theorem State.capU_setCap (n m : Nat) (x : Capture) : (s.setCap n x).capU m = if n = m then x else s.capU m :=
  Tbl.getD_set _ _ _ _ _ _ (fun _ => rfl)

@[simp] theorem State.capU_setCap_same (n : Nat) (x : Capture) : (s.setCap n x).capU n = x := by
  simp [State.capU_setCap]

theorem State.txq_setTxq (n m : Nat) (x : TxQueue) : (s.setTxq n x).txq m = if n = m then x else s.txq m :=
  Tbl.getD_set _ _ _ _ _ _ (fun _ => rfl)

@[simp] theorem State.txq_setTxq_same (n : Nat) (x : TxQueue) : (s.setTxq n x).txq n = x := by
  simp [State.txq_setTxq]

theorem State.mac_setMac (n m : Nat) (x : Mac) : (s.setMac n x).mac m = if n = m then x else s.mac m :=
  Tbl.getD_set _ _ _ _ _ _ (fun _ => rfl)

@[simp] theorem State.mac_setMac_same (n : Nat) (x : Mac) : (s.setMac n x).mac n = x := by
  simp [State.mac_setMac]

theorem State.srx_setSrx (n m : Nat) (x : RxStream) : (s.setSrx n x).srx m = if n = m then x else s.srx m :=
  Tbl.getD_set _ _ _ _ _ _ (fun _ => rfl)

@[simp] theorem State.srx_setSrx_same (n : Nat) (x : RxStream) : (s.setSrx n x).srx n = x := by
  simp [State.srx_setSrx]

theorem State.stx_setStx (n m : Nat) (x : TxStream) : (s.setStx n x).stx m = if n = m then x else s.stx m :=
  Tbl.getD_set _ _ _ _ _ _ (fun _ => rfl)

@[simp] theorem State.stx_setStx_same (n : Nat) (x : TxStream) : (s.setStx n x).stx n = x := by
  simp [State.stx_setStx]

theorem State.lane_setLane (n m : Nat) (x : Lane) : (s.setLane n x).lane m = if n = m then x else s.lane m :=
  Tbl.getD_set _ _ _ _ _ _ (fun _ => rfl)

@[simp] theorem State.lane_setLane_same (n : Nat) (x : Lane) : (s.setLane n x).lane n = x := by
  simp [State.lane_setLane]

theorem State.cp_setCp (n m : Nat) (x : CscPort) : (s.setCp n x).cp m = if n = m then x else s.cp m :=
  Tbl.getD_set _ _ _ _ _ _ (fun _ => rfl)

@[simp] theorem State.cp_setCp_same (n : Nat) (x : CscPort) : (s.setCp n x).cp n = x := by
  simp [State.cp_setCp]

theorem State.dma_setDma (n m : Nat) (x : DmaCh) : (s.setDma n x).dma m = if n = m then x else s.dma m :=
  Tbl.getD_set _ _ _ _ _ _ (fun _ => rfl)

@[simp] theorem State.dma_setDma_same (n : Nat) (x : DmaCh) : (s.setDma n x).dma n = x := by
  simp [State.dma_setDma]

theorem State.win_setWin (n m : Nat) (x : Window) : (s.setWin n x).win m = if n = m then x else s.win m :=
  Tbl.getD_set _ _ _ _ _ _ (fun _ => rfl)

@[simp] theorem State.win_setWin_same (n : Nat) (x : Window) : (s.setWin n x).win n = x := by
  simp [State.win_setWin]

theorem State.inS_setInS (n m : Nat) (x : InStrip) : (s.setInS n x).inS m = if n = m then x else s.inS m :=
  Tbl.getD_set _ _ _ _ _ _ (fun _ => rfl)

@[simp] theorem State.inS_setInS_same (n : Nat) (x : InStrip) : (s.setInS n x).inS n = x := by
  simp [State.inS_setInS]

theorem State.ouS_setOuS (n m : Nat) (x : OutStrip) : (s.setOuS n x).ouS m = if n = m then x else s.ouS m :=
  Tbl.getD_set _ _ _ _ _ _ (fun _ => rfl)

@[simp] theorem State.ouS_setOuS_same (n : Nat) (x : OutStrip) : (s.setOuS n x).ouS n = x := by
  simp [State.ouS_setOuS]

theorem State.player_setPlayer (n m : Nat) (x : Player) : (s.setPlayer n x).player m = if n = m then x else s.player m :=
  Tbl.getD_set _ _ _ _ _ _ (fun _ => rfl)

@[simp] theorem State.player_setPlayer_same (n : Nat) (x : Player) : (s.setPlayer n x).player n = x := by
  simp [State.player_setPlayer]

/-! ## Events: what raising one leaves alone -/

theorem State.deliver_only (c n p l k : Nat) :
    ∃ q e, s.deliver c n p l k = { s with evq := q, evtLost := e } := by
  unfold State.deliver
  split
  · exact ⟨_, _, rfl⟩
  · exact ⟨s.evq, s.evtLost, rfl⟩

theorem State.deliverAll_only (c n p l : Nat) :
    ∃ q e, s.deliverAll c n p l = { s with evq := q, evtLost := e } := by
  have key : ∀ (ks : List Nat) (t : State), (∃ q e, t = { s with evq := q, evtLost := e }) →
      ∃ q e, ks.foldl (fun t k => t.deliver c n p l k) t = { s with evq := q, evtLost := e } := by
    intro ks
    induction ks with
    | nil => exact fun t h => h
    | cons k ks ih =>
      rintro t ⟨q, e, rfl⟩
      obtain ⟨q', e', h⟩ := State.deliver_only { s with evq := q, evtLost := e } c n p l k
      exact ih _ ⟨q', e', h⟩
  exact key _ s ⟨s.evq, s.evtLost, rfl⟩

/-- Raising an event changes the event queues, their lost counts, the fault list and the messages to other nodes. -/
theorem State.raise_only (c p : Nat) : ∃ q e f m, s.raise c p =
    { s with evq := q, evtLost := e, zk := { s.zk with alarm := { s.zk.alarm with faults := f } }, msgOut := m } := by
  obtain ⟨q, e, h⟩ := State.deliverAll_only s c s.node p (s.sctr % 2 ^ 32)
  unfold State.raise
  simp only [h]
  split
  · exact ⟨_, _, _, s.msgOut, rfl⟩
  · exact ⟨_, _, _, _, rfl⟩

@[simp] theorem State.raise_pending (c p : Nat) : (s.raise c p).pending = s.pending := by
  obtain ⟨q, e, f, m, h⟩ := State.raise_only s c p; rw [h]

@[simp] theorem State.raise_mem (c p : Nat) : (s.raise c p).mem = s.mem := by
  obtain ⟨q, e, f, m, h⟩ := State.raise_only s c p; rw [h]

@[simp] theorem State.raise_regs (c p : Nat) : (s.raise c p).regs = s.regs := by
  obtain ⟨q, e, f, m, h⟩ := State.raise_only s c p; rw [h]

@[simp] theorem State.raise_next (c p : Nat) : (s.raise c p).next = s.next := by
  obtain ⟨q, e, f, m, h⟩ := State.raise_only s c p; rw [h]

@[simp] theorem State.raise_live (c p : Nat) : (s.raise c p).live = s.live := by
  obtain ⟨q, e, f, m, h⟩ := State.raise_only s c p; rw [h]

@[simp] theorem State.raise_marks (c p : Nat) : (s.raise c p).marks = s.marks := by
  obtain ⟨q, e, f, m, h⟩ := State.raise_only s c p; rw [h]

@[simp] theorem State.raise_ini (c p : Nat) : (s.raise c p).ini = s.ini := by
  obtain ⟨q, e, f, m, h⟩ := State.raise_only s c p; rw [h]

@[simp] theorem State.raise_freeCtr (c p : Nat) : (s.raise c p).freeCtr = s.freeCtr := by
  obtain ⟨q, e, f, m, h⟩ := State.raise_only s c p; rw [h]

@[simp] theorem State.raise_sctr (c p : Nat) : (s.raise c p).sctr = s.sctr := by
  obtain ⟨q, e, f, m, h⟩ := State.raise_only s c p; rw [h]

@[simp] theorem State.raise_started (c p : Nat) : (s.raise c p).started = s.started := by
  obtain ⟨q, e, f, m, h⟩ := State.raise_only s c p; rw [h]

@[simp] theorem State.raise_sat (c p : Nat) : (s.raise c p).sat = s.sat := by
  obtain ⟨q, e, f, m, h⟩ := State.raise_only s c p; rw [h]

@[simp] theorem State.raise_tly (c p : Nat) : (s.raise c p).tly = s.tly := by
  obtain ⟨q, e, f, m, h⟩ := State.raise_only s c p; rw [h]

@[simp] theorem State.raise_memc (c p : Nat) : (s.raise c p).memc = s.memc := by
  obtain ⟨q, e, f, m, h⟩ := State.raise_only s c p; rw [h]

@[simp] theorem State.raise_mover (c p : Nat) : (s.raise c p).mover = s.mover := by
  obtain ⟨q, e, f, m, h⟩ := State.raise_only s c p; rw [h]

@[simp] theorem State.raise_queues (c p : Nat) : (s.raise c p).queues = s.queues := by
  obtain ⟨q, e, f, m, h⟩ := State.raise_only s c p; rw [h]

@[simp] theorem State.raise_cus (c p : Nat) : (s.raise c p).cus = s.cus := by
  obtain ⟨q, e, f, m, h⟩ := State.raise_only s c p; rw [h]

@[simp] theorem State.raise_evMask (c p : Nat) : (s.raise c p).evMask = s.evMask := by
  obtain ⟨q, e, f, m, h⟩ := State.raise_only s c p; rw [h]

@[simp] theorem State.raise_subs (c p : Nat) : (s.raise c p).subs = s.subs := by
  obtain ⟨q, e, f, m, h⟩ := State.raise_only s c p; rw [h]

@[simp] theorem State.raise_eng (c p : Nat) : (s.raise c p).eng = s.eng := by
  obtain ⟨q, e, f, m, h⟩ := State.raise_only s c p; rw [h]

@[simp] theorem State.raise_engine (c p : Nat) : (s.raise c p).engine = s.engine := by
  obtain ⟨q, e, f, m, h⟩ := State.raise_only s c p; rw [h]

@[simp] theorem State.raise_fdc (c p : Nat) : (s.raise c p).fdc = s.fdc := by
  obtain ⟨q, e, f, m, h⟩ := State.raise_only s c p; rw [h]

@[simp] theorem State.raise_mod (c p : Nat) : (s.raise c p).mod = s.mod := by
  obtain ⟨q, e, f, m, h⟩ := State.raise_only s c p; rw [h]

@[simp] theorem State.raise_mon (c p : Nat) : (s.raise c p).mon = s.mon := by
  obtain ⟨q, e, f, m, h⟩ := State.raise_only s c p; rw [h]

@[simp] theorem State.raise_sar (c p : Nat) : (s.raise c p).sar = s.sar := by
  obtain ⟨q, e, f, m, h⟩ := State.raise_only s c p; rw [h]

@[simp] theorem State.raise_ports (c p : Nat) : (s.raise c p).ports = s.ports := by
  obtain ⟨q, e, f, m, h⟩ := State.raise_only s c p; rw [h]

@[simp] theorem State.raise_ref (c p : Nat) : (s.raise c p).ref = s.ref := by
  obtain ⟨q, e, f, m, h⟩ := State.raise_only s c p; rw [h]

PROBLEM STATEMENT >> For this exercise, output exactly the lines above from the line with "x).dma n = x := by" to the line with "theorem State.raise_only (c", counting both, and leave out the rest.

FINISHED TASK >>
@[simp] theorem State.dma_setDma_same (n : Nat) (x : DmaCh) : (s.setDma n x).dma n = x := by
  simp [State.dma_setDma]

theorem State.win_setWin (n m : Nat) (x : Window) : (s.setWin n x).win m = if n = m then x else s.win m :=
  Tbl.getD_set _ _ _ _ _ _ (fun _ => rfl)

@[simp] theorem State.win_setWin_same (n : Nat) (x : Window) : (s.setWin n x).win n = x := by
  simp [State.win_setWin]

theorem State.inS_setInS (n m : Nat) (x : InStrip) : (s.setInS n x).inS m = if n = m then x else s.inS m :=
  Tbl.getD_set _ _ _ _ _ _ (fun _ => rfl)

@[simp] theorem State.inS_setInS_same (n : Nat) (x : InStrip) : (s.setInS n x).inS n = x := by
  simp [State.inS_setInS]

theorem State.ouS_setOuS (n m : Nat) (x : OutStrip) : (s.setOuS n x).ouS m = if n = m then x else s.ouS m :=
  Tbl.getD_set _ _ _ _ _ _ (fun _ => rfl)

@[simp] theorem State.ouS_setOuS_same (n : Nat) (x : OutStrip) : (s.setOuS n x).ouS n = x := by
  simp [State.ouS_setOuS]

theorem State.player_setPlayer (n m : Nat) (x : Player) : (s.setPlayer n x).player m = if n = m then x else s.player m :=
  Tbl.getD_set _ _ _ _ _ _ (fun _ => rfl)

@[simp] theorem State.player_setPlayer_same (n : Nat) (x : Player) : (s.setPlayer n x).player n = x := by
  simp [State.player_setPlayer]

/-! ## Events: what raising one leaves alone -/

theorem State.deliver_only (c n p l k : Nat) :
    ∃ q e, s.deliver c n p l k = { s with evq := q, evtLost := e } := by
  unfold State.deliver
  split
  · exact ⟨_, _, rfl⟩
  · exact ⟨s.evq, s.evtLost, rfl⟩

theorem State.deliverAll_only (c n p l : Nat) :
    ∃ q e, s.deliverAll c n p l = { s with evq := q, evtLost := e } := by
  have key : ∀ (ks : List Nat) (t : State), (∃ q e, t = { s with evq := q, evtLost := e }) →
      ∃ q e, ks.foldl (fun t k => t.deliver c n p l k) t = { s with evq := q, evtLost := e } := by
    intro ks
    induction ks with
    | nil => exact fun t h => h
    | cons k ks ih =>
      rintro t ⟨q, e, rfl⟩
      obtain ⟨q', e', h⟩ := State.deliver_only { s with evq := q, evtLost := e } c n p l k
      exact ih _ ⟨q', e', h⟩
  exact key _ s ⟨s.evq, s.evtLost, rfl⟩

/-- Raising an event changes the event queues, their lost counts, the fault list and the messages to other nodes. -/
theorem State.raise_only (c p : Nat) : ∃ q e f m, s.raise c p =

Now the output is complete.